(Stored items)
....
-- ==== Sys2Proof/Laws/Engine.lean ====
section
/-! SUPPORT. What one step can do: the inversion of the step function, of a host step and of the reader's step. -/

namespace Sys2Proof.Machine

/-- A step runs the first scheduled event; with nothing scheduled an idle machine stays as it is and a busy engine goes on. -/
theorem step_cases {s t : State} (h : step s = .next t) :
    (∃ e rest, s.events = e :: rest ∧ runEvent e { s with events := rest } = .next t)
      ∨ s.events = [] ∧ (s.ctrl = .idle ∧ t = s ∨ s.ctrl ≠ .idle ∧ engineStep s = .next t) := by
  unfold step at h
  split at h
  · rename_i he
    refine .inr ⟨he, ?_⟩
    unfold runUnscheduled at h
    split at h
    · rename_i hc
      simp only [Host.Outcome.next.injEq] at h
      exact .inl ⟨hc, h.symm⟩
    · rename_i p hc
      split at h
      · simp at h
      · exact .inr ⟨by simp [hc], h⟩
    all_goals exact .inr ⟨by simp_all, h⟩
  · rename_i e rest he
    exact .inl ⟨e, rest, he, h⟩

/-- An event, by its agent. -/
theorem runEvent_cases {e : Event} {s t : State} (h : runEvent e s = .next t) :
    (∃ op, e = .host op ∧ hostStep op s = .next t) ∨ (e = .engine ∧ engineStep s = .next t)
      ∨ (e = .tick ∧ tickStep s = .next t)
      ∨ (∃ a, e = .sink a ∧ t = { s with answers := s.answers ++ [a] }) ∨ (∃ d, e = .hardReset d ∧ t = hardReset d s)
      ∨ (∃ m bs, e = .readerOpen m bs ∧ openReader m bs s = .next t) ∨ (e = .reader ∧ readerStep s = .next t) := by
  cases e with
  | host op => exact .inl ⟨op, rfl, h⟩
  | engine => exact .inr (.inl ⟨rfl, h⟩)
  | tick => exact .inr (.inr (.inl ⟨rfl, h⟩))
  | sink a => simp only [runEvent, Host.Outcome.next.injEq] at h; exact .inr (.inr (.inr (.inl ⟨a, rfl, h.symm⟩)))
  | hardReset d => simp only [runEvent, Host.Outcome.next.injEq] at h; exact .inr (.inr (.inr (.inr (.inl ⟨d, rfl, h.symm⟩))))
  | readerOpen m bs => exact .inr (.inr (.inr (.inr (.inr (.inl ⟨m, bs, rfl, h⟩)))))
  | reader => exact .inr (.inr (.inr (.inr (.inr (.inr ⟨rfl, h⟩)))))

/-- The engine stays idle, runs the command in its latch, or goes on with the command in progress. -/
theorem engineStep_cases {s t : State} (h : engineStep s = .next t) :
    (s.ctrl = .idle ∧ t = s) ∨ (s.ctrl = .accepted ∧ exec s.args.instr s = .next t)
      ∨ (s.ctrl ≠ .idle ∧ s.ctrl ≠ .accepted ∧ t = settle (advance s)) := by
  unfold engineStep at h
  split at h <;> rename_i hc
  · simp only [Host.Outcome.next.injEq] at h
    exact .inl ⟨hc, h.symm⟩
  · exact .inr (.inl ⟨hc, h⟩)
  all_goals
    simp only [Host.Outcome.next.injEq] at h
    exact .inr (.inr ⟨by simp [hc], by simp [hc], h.symm⟩)

/-- A command word is a command. -/
theorem decodeCommand_layer (w : Word) : (decodeCommand w).layer = .command := by
  unfold decodeCommand
  simp only
  repeat' split
  all_goals rfl

/-- The first small step of a command runs it, or starts an ENCODE, a WRITE, or the framing of the buffer. -/
theorem startCommand_cases {s t : State} (h : startCommand s = .next t) :
    exec s.args.instr s = .next t ∨ (s.args.instr = .encode ∧ t = startEncode s) ∨ (s.args.instr = .write ∧ t = startWrite s)
      ∨ s.writer.framesBuffer = true ∧ ((s.args.instr = .flush ∧ t = beginChunk s.writer.ibuf .flush (s.setIbuf []))
          ∨ (s.args.instr = .close ∧ t = beginChunk s.writer.ibuf .close (s.setIbuf []))) := by
  unfold startCommand at h
  split at h <;> rename_i hi <;> rw [hi]
  · simp only [Host.Outcome.next.injEq] at h
    exact .inr (.inl ⟨rfl, h.symm⟩)
  · simp only [Host.Outcome.next.injEq] at h
    exact .inr (.inr (.inl ⟨rfl, h.symm⟩))
  · split at h
    · simp only [Host.Outcome.next.injEq] at h
      exact .inr (.inr (.inr ⟨by assumption, .inl ⟨rfl, h.symm⟩⟩))
    · exact .inl h
  · split at h
    · simp only [Host.Outcome.next.injEq] at h
      exact .inr (.inr (.inr ⟨by assumption, .inr ⟨rfl, h.symm⟩⟩))
    · exact .inl h
  all_goals exact .inl h

/-- A small step of the engine starts a command, takes one step of an encoding, ends it, offers a payload, goes on with a rule,
or takes an answer. -/
theorem tickStep_cases {s t : State} (h : tickStep s = .next t) :
    t = s ∨ (s.ctrl = .accepted ∧ startCommand s = .next t)
      ∨ (∃ e, s.ctrl = .encoding e ∧ t = { s.setInternals (s.encoderStep e).table (s.encoderStep e).dp with
          ctrl := .encoding (s.encoderStep e).progress })
      ∨ (∃ u after e, s.ctrl = .framing u after e ∧ t = { s.setInternals (s.encoderStep e).table (s.encoderStep e).dp with
          ctrl := .framing u after (s.encoderStep e).progress })
      ∨ (s.ctrl ≠ .idle ∧ s.ctrl ≠ .accepted ∧ t = advance s)
      ∨ (∃ after, s.ctrl = .resuming after ∧ t = afterOk beginChunk after s)
      ∨ ∃ p a rest, s.ctrl = .waiting p ∧ s.answers = a :: rest ∧ t = noteAnswer a p { s with answers := rest } := by
  unfold tickStep at h
  split at h <;> rename_i hc
  · simp only [Host.Outcome.next.injEq] at h
    exact .inl h.symm
  · exact .inr (.inl ⟨hc, h⟩)
  · split at h <;> simp only [Host.Outcome.next.injEq] at h
    · exact .inr (.inr (.inr (.inr (.inl ⟨by simp [hc], by simp [hc], h.symm⟩))))
    · exact .inr (.inr (.inl ⟨_, hc, h.symm⟩))
  · split at h <;> simp only [Host.Outcome.next.injEq] at h
    · exact .inr (.inr (.inr (.inr (.inl ⟨by simp [hc], by simp [hc], h.symm⟩))))
    · exact .inr (.inr (.inr (.inl ⟨_, _, _, hc, h.symm⟩)))
  · simp only [Host.Outcome.next.injEq] at h
    exact .inr (.inr (.inr (.inr (.inl ⟨by simp [hc], by simp [hc], h.symm⟩))))
  · simp only [Host.Outcome.next.injEq] at h
    exact .inr (.inr (.inr (.inr (.inr (.inl ⟨_, hc, h.symm⟩)))))
  · split at h <;> simp only [Host.Outcome.next.injEq] at h
    · exact .inl h.symm
    · rename_i a rest ha
      exact .inr (.inr (.inr (.inr (.inr (.inr ⟨_, a, rest, hc, ha, h.symm⟩)))))

/-- A `CMD` write is dropped, accepted, or accepted and finished at once (60 R235). -/
theorem cmdStore_cases {w : Word} {s t : State} (h : cmdStore w s = .next t) :
    (s.busy = true ∧ t = { s with cmdOverrun := true })
      ∨ (s.busy = false ∧ (t = accept w s ∨ t = finish .illegalCmd 0 (accept w s))) := by
  unfold cmdStore at h
  split at h
  · simp only [Host.Outcome.next.injEq] at h
    exact .inl ⟨by assumption, h.symm⟩
  · refine .inr ⟨by simpa using ‹¬s.busy = true›, ?_⟩
    split at h
    · simp only [exec, execIllegal, Host.Outcome.next.injEq] at h
      exact .inr h.symm
    · simp only [Host.Outcome.next.injEq] at h
      exact .inl h.symm

/-- A store to the CSR window ignores the access, marks a refusal, writes a register, or writes `CMD` (20 R66). -/
theorem csrStore_cases {addr : Word} {width : AccessWidth} {w : Word} {s t : State} (h : csrStore addr width w s = .next t) :
    t = s ∨ t = { s with refusalMark := true } ∨ cmdStore w s = .next t
      ∨ (csrOffset s.params addr ≠ 0x0C ∧ t = csrStoreValue (csrOffset s.params addr) w s) := by
  unfold csrStore at h
  split at h
  · split at h
    · exact .inr (.inr (.inl h))
    · simp only [Host.Outcome.next.injEq] at h
      exact .inr (.inr (.inr ⟨by assumption, h.symm⟩))
  · split at h
    · simp only [Host.Outcome.next.injEq] at h
      exact .inr (.inl h.symm)
    · simp only [Host.Outcome.next.injEq] at h
      exact .inl h.symm

/-- A CSR load changes only the bus, the refusal mark and the count of draws. -/
theorem csrLoad_cases (addr : Word) (width : AccessWidth) (s : State) :
    ∃ v m k, csrLoad addr width s = { s with busData := v, refusalMark := m, draws := k }
      ∧ (s.refusalMark = true → m = true) := by
  unfold csrLoad
  split
  · simp only
    split
    · exact ⟨_, _, _, rfl, id⟩
    · exact ⟨_, _, _, rfl, id⟩
  · split
    · exact ⟨_, _, _, rfl, fun _ => rfl⟩
    · exact ⟨_, _, _, rfl, id⟩

/-- A host load of memory is refused, or changes only the bus and the count of draws. -/
theorem memLoad_cases {addr : Word} {s t : State} (h : memLoad addr s = .next t) :
    (s.params.hostMemSize ≤ addr.toNat ∧ t = { s with refusalMark := true })
      ∨ addr.toNat < s.params.hostMemSize ∧ ∃ v k, t = { s with busData := v, draws := k } := by
  unfold memLoad at h
  split at h
  · simp only [Host.Outcome.next.injEq] at h
    exact .inl ⟨by assumption, h.symm⟩
  · refine .inr ⟨by omega, ?_⟩
    split at h <;> (simp only [Host.Outcome.next.injEq] at h; exact ⟨_, _, h.symm⟩)

/-- Transfers drawn anew keep their number, their answers and the marks of new streams, and are not empty. -/
def Redrawn : List SinkEvent → List SinkEvent → Prop :=
  List.Forall₂ fun x y =>
    match x with
    | .newStream => y = .newStream
    | .transfer _ ending => ∃ b, y = .transfer b ending ∧ b ≠ []

theorem redrawLog_cases (s : State) (log : List SinkEvent) :
    ∃ log' k, redrawLog s log = (log', { s with draws := k }) ∧ Redrawn log log' := by
  induction log generalizing s with
  | nil => exact ⟨[], s.draws, rfl, .nil⟩
  | cons e log ih =>
    cases e with
    | newStream =>
      obtain ⟨log', k, h, hr⟩ := ih s
      exact ⟨_, k, by simp only [redrawLog, h], .cons rfl hr⟩
    | transfer b ending =>
      obtain ⟨log', k, h, hr⟩ := ih (drawTransfer s).2
      refine ⟨_, k, by simp only [redrawLog, h]; rfl, .cons ⟨_, rfl, ?_⟩ hr⟩
      simp [drawTransfer, drawBytes]

theorem redrawMade_cases (s : State) :
    ∃ log k, redrawMade s = { s with sinkLog := s.sinkLog.take s.logMark ++ log, draws := k }
      ∧ Redrawn (s.sinkLog.drop s.logMark) log := by
  obtain ⟨log, k, h, hr⟩ := redrawLog_cases s (s.sinkLog.drop s.logMark)
  exact ⟨log, k, by simp only [redrawMade, h], hr⟩

/-- A pending transfer stays pending, with other bytes. -/
theorem redrawPending_cases (s : State) :
    ∃ c k, redrawPending s = { s with ctrl := c, draws := k }
      ∧ (c = s.ctrl ∨ ∃ p b, s.ctrl = .waiting p ∧ c = .waiting { p with bytes := b } ∧ b ≠ []) := by
  unfold redrawPending
  split
  · rename_i p hc
    obtain ⟨b, k, h, hb⟩ := offer_cases p.bytes p.payload p.after s
    refine ⟨_, k, h, ?_⟩
    rcases hb with rfl | ⟨-, hb⟩
    · exact .inl hc.symm
    · exact .inr ⟨p, b, hc, rfl, hb⟩
  all_goals exact ⟨s.ctrl, s.draws, rfl, .inl rfl⟩

/-- A race on the source sets the marks; the running command's transfers keep their answers, and a pending one stays pending. -/
theorem markRace_cases (s : State) :
    ∃ c k log, markRace s = { s with
        ctrl := c, raced := true, raceMark := true, draws := k, sinkLog := s.sinkLog.take s.logMark ++ log }
      ∧ Redrawn (s.sinkLog.drop s.logMark) log
      ∧ (c = s.ctrl ∨ ∃ p b, s.ctrl = .waiting p ∧ c = .waiting { p with bytes := b } ∧ b ≠ []) := by
  obtain ⟨log, k, h, hr⟩ := redrawMade_cases { s with raced := true, raceMark := true }
  obtain ⟨c, k', h', hc⟩ := redrawPending_cases (redrawMade { s with raced := true, raceMark := true })
  rw [h] at hc
  exact ⟨c, k', log, by rw [markRace, h', h], hr, hc⟩

/-- A host store leaves one byte of memory, its own or a free one, and what it records of a race on the destination. -/
theorem storeHostByte_cases (addr : Word) (b : Byte) (s : State) :
    ∃ v rm rb k, storeHostByte addr b s =
        { s with mem := memPut s.mem addr.toNat v, raceMark := rm, racedBytes := rb, draws := k }
      ∧ (s.raceMark = true → rm = true) ∧ ∀ a ∈ rb, a ∈ s.racedBytes ∨ a = addr.toNat := by
  unfold storeHostByte
  split
  · exact ⟨_, _, _, _, rfl, fun _ => rfl, by simp⟩
  · exact ⟨_, _, _, _, rfl, id, fun a ha => .inl ha⟩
....
**Your assignment:** List all lines from the entries that include the word "encoding".

**Answer area:**
/-- A small step of the engine starts a command, takes one step of an encoding, ends it, offers a payload, goes on with a rule,
      ∨ (∃ e, s.ctrl = .encoding e ∧ t = { s.setInternals (s.encoderStep e).table (s.encoderStep e).dp with
          ctrl := .encoding (s.encoderStep e).progress })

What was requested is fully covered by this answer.